__Provided material__.
= Beginning of Section =
/-- Whether a contribution agrees with a round; TS's tag is an attribute where every rank uses TS, of `fx.bc` only the root's. -/
def Round.agrees (r : Round) (o : FxOp) : Bool :=
  r.np == o.np && r.root == o.root && r.nel == o.nel && r.op == o.op && r.red == o.red && r.dom == o.dom && (r.op == 0 || r.tag == o.tag)

/-- Whether a path leads from a core to the home of its round (R441): the package unit's die of its partition, or of package 0. -/
def State.homeOk (s : State) (p k : Nat) (dom : Bool) : Bool :=
  if s.shares p dom && bits (s.getPart p).regs.fxdom.toNat 0 6 != 0 then s.peerOk p (coreDie k) 0
  else s.ringOk (coreDie k) ((s.getPart p).dies.headD 0)
/-- Whether a command on a round would open a fifth of its CID, those on their way counted (R441). -/
def State.noRoom (s : State) (p : Nat) (dom : Bool) (cid seq : Nat) : Bool :=
  let rs := s.rounds p dom
  let own := (rs.ofCid cid).map (·.seq)
  let come := ((List.range 4).filter (fun q => q == p || (s.shares p dom && s.shares q dom))).flatMap (fun q =>
    ((s.flying q).filter (fun x => x.2.cid == cid && s.shares q x.2.dom == s.shares p dom && !rs.late cid x.2.seq)).map (fun x => x.2.seq))
  let keys := (own ++ come).eraseDups
  !rs.late cid seq && !keys.contains seq && decide (4 ≤ keys.length)

/-- COLLECTIVE_CONTRIBUTION (R441, R442): the k-th contribution on its way reaches its round's home, and opens or joins the round or is
refused; one that finds no path stays on its way (R439). -/
def execCollectiveContribution (k : BitVec 8) (corrupt : Bool) (s : State) : Host.Outcome State Fault Refusal :=
  let p := s.part
  match (s.flying p)[k.toNat]? with
  | none => .fault .notEnabled
  | some (c, o) =>
    let rs := s.rounds p o.dom
    let entry := (o.rank, !corrupt, c, o.idx, o.els)
    let count (s : State) (r : Round) : State :=
      let s := s.updCore c (fun x => x.updFx { o with place := .counted })
      let s := s.updRounds p o.dom (fun x => { x with open_ := x.open_.filter (fun y => !(y.cid == r.cid && y.seq == r.seq)) ++ [r] })
      if r.ranks.length = r.np then s.completeRound p r else s
    if !s.homeOk p c o.dom then .fault .notEnabled
    else match rs.open_.find? (fun r => r.cid == o.cid && r.seq == o.seq) with
    | some r =>
      if !r.agrees o then .next (s.refuseFx c o.idx 4)
      else if r.ranks.any (fun x => x.1 == o.rank) then .next (s.refuseFx c o.idx 5)
      else if rs.late o.cid o.seq then .next (s.refuseFx c o.idx 6)
      else .next (count s { r with ranks := r.ranks ++ [entry], tag := if o.op = 0 ∧ o.rank = o.root then o.tag else r.tag })
    | none =>
      if rs.late o.cid o.seq then .next (s.refuseFx c o.idx 6)
      else if 4 ≤ (rs.ofCid o.cid).length then .fault .notEnabled
      else .next (count s ⟨o.cid, o.seq, o.dom, o.np, o.root, o.nel, o.op, o.red, o.tag, s.now, [entry]⟩)

/-- ROUND_TIMEOUT (R441): the k-th open round, the domain's after the partition's, has been open for FXTMO. -/
def execRoundTimeout (k : BitVec 8) (s : State) : Host.Outcome State Fault Refusal :=
  let p := s.part
  match ((s.getPart p).rounds.open_ ++ (if s.shares p true then s.domain.open_ else []))[k.toNat]? with
  | none => .fault .notEnabled
  | some r => if s.now < r.opened + s.fxtmo p then .fault .notEnabled else .next (s.completeRound p r)

/-! ### The FX commands at the XQ port (R443-R445, R449-R453) -/

/-- A fault of FX (Table 15.8). -/
def fxTrap (c : Cmd) (cause : Nat) : FaultClass → Word → Trap :=
  fun cls va => ⟨cls, 12, 0, BitVec.ofNat 64 (cause + opOf c.raw * 2 ^ 16), va, none, none⟩

/-- The collective word (Table 15.2) and what the command adds to it. -/
structure Coll where
  cid : Nat
  seq : Nat
  np : Nat
  rank : Nat
  root : Nat
  dom : Bool
  rsv : Nat
  nel : Nat
/-- A collective word read. -/
def Coll.of (w : Word) : Coll :=
  let v := w.toNat
  ⟨bits v 58 6, bits v 48 10, bits v 42 6 + 1, bits v 36 6, bits v 30 6, bits v 29 1 == 1, bits v 12 17, bits v 0 12 + 1⟩
/-- The collective word of the command in hand. -/
def collOf (s : State) : Coll := Coll.of (s.cmd.vals.getD 0 Scalar.zero).v

/-- The checks before any effect: scalars, the status address, the number outstanding, room for the round. -/
def fxPre (st : StatReg) : M (Option Nat) := do
  let s ← get
  let n := (scalarsOf s.cmd.instr).length
  for i in List.range n do
    let _ ← captured i (fxTrap s.cmd 2)
  let at_ ← match st with
    | .none => pure none
    | .at _ => do
      let x ← captured (n - 1) (fxTrap s.cmd 2)
      let o ← resultAt (fxTrap s.cmd 1) x 16 16
      pure (some o)
  let c ← core
  let p ← partNo
  let w := collOf s
  if 8 ≤ c.fxq.length ∨ s.noRoom p w.dom w.cid w.seq = true then waitFor 9
  return at_

/-- Whether a tile field is 0x00. -/
def tileUnused (t : TileRef) : Bool := t.n == 0 && t.mode == TileMode.plain

/-- A collective command: `op` its operation, `els` the elements it contributes. -/
def fxLane (s : State) (op : Nat) (red : Red) (want : Option Fmt) (td ts : TileRef) (st : StatReg) (els : Coll → Tile → List Nat) :
    Host.Outcome State Fault Refusal :=
  let w := collOf s
  let isRoot := w.rank == w.root
  let usesTs := op != 0 || isRoot
  let usesTd := op != 2 || isRoot
  let tsBad := op == 0 && (if isRoot then ts.mode == TileMode.produce else !tileUnused ts)
  let tdBad := op == 2 && (if isRoot then td.mode != TileMode.produce else !tileUnused td)
  let srcs := if usesTs && !tsBad then [(ts, 56)] else []
  if op ≠ 2 ∧ td.mode ≠ .produce then settle s (.error (.trap (illegalAt 12 0 s.cmd 12 8)))
  else
    xqLane s ⟨Tok.none, srcs, []⟩ true (do let _ ← fxPre st) (fun tiles => do
      let at_ ← fxPre st
      let p ← partNo
      let s' ← get
      let c := s'.core s'.cur
      let tag := if srcs = [] then (c.tile ts.n.toNat).tag else (tiles.getD 0 Tile.empty).tag
      let pkgs := bits (s'.getPart p).regs.fxdom.toNat 8 6
      let range := w.rsv != 0 || decide (w.np ≤ w.rank) || decide (w.np ≤ w.root) || tsBad || tdBad || (usesTs && decide (perTile tag < w.nel)) ||
        (w.dom && pkgs == 0) || (op % 2 == 1 && w.root != 0)
      let dst := if usesTd && !tdBad then some td.n.toNat else none
      let o : FxOp := ⟨s.cmd.idx, c.regs.ftag.toNat, w.cid, w.seq, w.np, w.rank, w.root, w.nel, w.dom, op, red, tag, dst, at_,
        if srcs = [] then [] else els w (tiles.getD 0 Tile.empty), .flying, 0, 0, 0, tag, []⟩
      keepXq 12
      modCore (fun c => { c with regs := { c.regs with ftag := c.regs.ftag + 1 }, fxq := c.fxq ++ [o] })
      if range then modify (fun s' => s'.refuseFx s'.cur s.cmd.idx 7))
      (fun tiles => if srcs = [] then pure () else do
        let t := tiles.getD 0 Tile.empty
        match want with
        | some f => if t.tag ≠ f then raise (illegalTag 12 0 s.cmd 56 8 t.tag)
        | none => pure ()
        if (List.range (min w.nel (perTile t.tag))).any (fun i => t.elPoisoned t.tag i) then raise (fxTrap s.cmd 2 .poison 0))

/-- The tag that a reduction requires (R244). -/
def fxRedTag : Red → Fmt
  | .addS32 => .s32
  | _ => .f32
/-- The first NEL elements of a tile under its tag. -/
def firstEls (w : Coll) (t : Tile) : List Nat := (List.range (min w.nel (perTile t.tag))).map (fun i => t.el t.tag i)

/-- `fx.bc` (R445, R447). -/
def execFxBc (td ts : TileRef) (_xa : XReg) (st : StatReg) (s : State) : Host.Outcome State Fault Refusal :=
  fxLane s 0 .addF32 none td ts st firstEls
/-- `fx.ar` (R445, R446). -/
def execFxAr (red : Red) (td ts : TileRef) (_xa : XReg) (st : StatReg) (s : State) : Host.Outcome State Fault Refusal :=
  fxLane s 1 red (some (fxRedTag red)) td ts st firstEls
/-- `fx.rd` (R445, R446). -/
def execFxRd (red : Red) (td ts : TileRef) (_xa : XReg) (st : StatReg) (s : State) : Host.Outcome State Fault Refusal :=
  fxLane s 2 red (some (fxRedTag red)) td ts st firstEls
/-- `fx.amax` (R445, R448). -/
def execFxAmax (td ts : TileRef) (_xa _xb : XReg) (st : StatReg) (s : State) : Host.Outcome State Fault Refusal :=
  fxLane s 3 .addF32 (some .f32) td ts st (fun w t =>
    let xb := (s.cmd.vals.getD 1 Scalar.zero).v.toNat
    let es := firstEls w t
    match bestPair (((List.range es.length).zip es).map (fun e => (e.2, (xb + e.1) % 2 ^ 32))) with
    | some q => [q.1, q.2]
    | none => [])

/-- `fx.wait` (R449). -/
def execFxWait (_xa : XReg) (s : State) : Host.Outcome State Fault Refusal :=
  xqLane s ⟨Tok.none, [], []⟩ false (pure ()) (fun _ => do
    let xa ← captured 0 (fxTrap s.cmd 2)
    let c ← core
    if c.fxq.any (fun o => decide (o.ftag = xa.toNat % 2 ^ 16) || decide (2 ^ 15 ≤ (o.ftag + 2 ^ 16 - xa.toNat % 2 ^ 16) % 2 ^ 16)) then
      waitFor 10 (BitVec.ofNat 64 (opOf s.cmd.raw)))

/-- `fx.stat` (R450). -/
def execFxStat (lnk : BitVec 8) (_xa : XReg) (s : State) : Host.Outcome State Fault Refusal :=
  xqLane s ⟨Tok.none, [], []⟩ true (if 7 ≤ lnk.toNat then do raise (illegalAt 12 0 s.cmd 12 8) else pure ()) (fun _ => do
    let xa ← captured 0 (fxTrap s.cmd 2)
    let o ← resultAt (fxTrap s.cmd 1) xa 32 32
    let s' ← get
    let x := s'.link (coreDie s'.cur) lnk.toNat
    writeResult o (leBytes 1 x.st.code ++ leBytes 1 x.mods ++ leBytes 2 0 ++ leBytes 4 x.replays ++ leBytes 4 x.retrains ++ leBytes 4 x.lost ++
      leBytes 8 x.at_ ++ leBytes 8 0))

/-- The tile that a delivery writes: the result's elements, every other element zero (R445). -/
def FxOp.tile (o : FxOp) : Tile :=
  let n := perRow o.rtag
  ⟨true, o.rtag, Tile.ofRows o.rtag ((List.range ((o.res.length + n - 1) / n)).map (fun i => (o.res.drop (n * i)).take n)), []⟩

/-- COLLECTIVE_DELIVERY (R445): the k-th outstanding command's result waits until TD is empty, then is written with its status
block. -/
def execCollectiveDelivery (k : BitVec 4) (s : State) : Host.Outcome State Fault Refusal :=
  let c := s.core s.cur
  match c.fxq[k.toNat]? with
  | none => .fault .notEnabled
  | some o =>
    if o.place ≠ .answered then .fault .notEnabled
    else if o.td.any (fun t => c.tileFull false t || c.tilePending false t) then portWait s (0xEE + o.op)
    else if o.stat.any (fun a => c.streams a 16) then .next { s with stalled := true }
    else .next { (s.updCore s.cur (fun c =>
      let c := match o.td with | some t => c.setTile t o.tile | none => c
      let c := { (c.dropXq 12 o.idx) with fxq := c.fxq.filter (fun x => x.idx != o.idx) }
      let c := if (amFind 5 c.waits).any (fun w => w.kind == 10 && w.wsa == BitVec.ofNat 64 (0xEE + o.op)) then c.clearWait 5 else c
      match o.stat with
      | some a => c.writeSp a (leBytes 4 o.status ++ leBytes 4 o.value ++ leBytes 8 o.mask) []
      | none => c)) with stalled := false }

end Sys2Proof.Machine
end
= End of Section =
__Your objective__. Only the number is needed here: how many lines of the records contain "firstEls"?

__Result for this task__. 5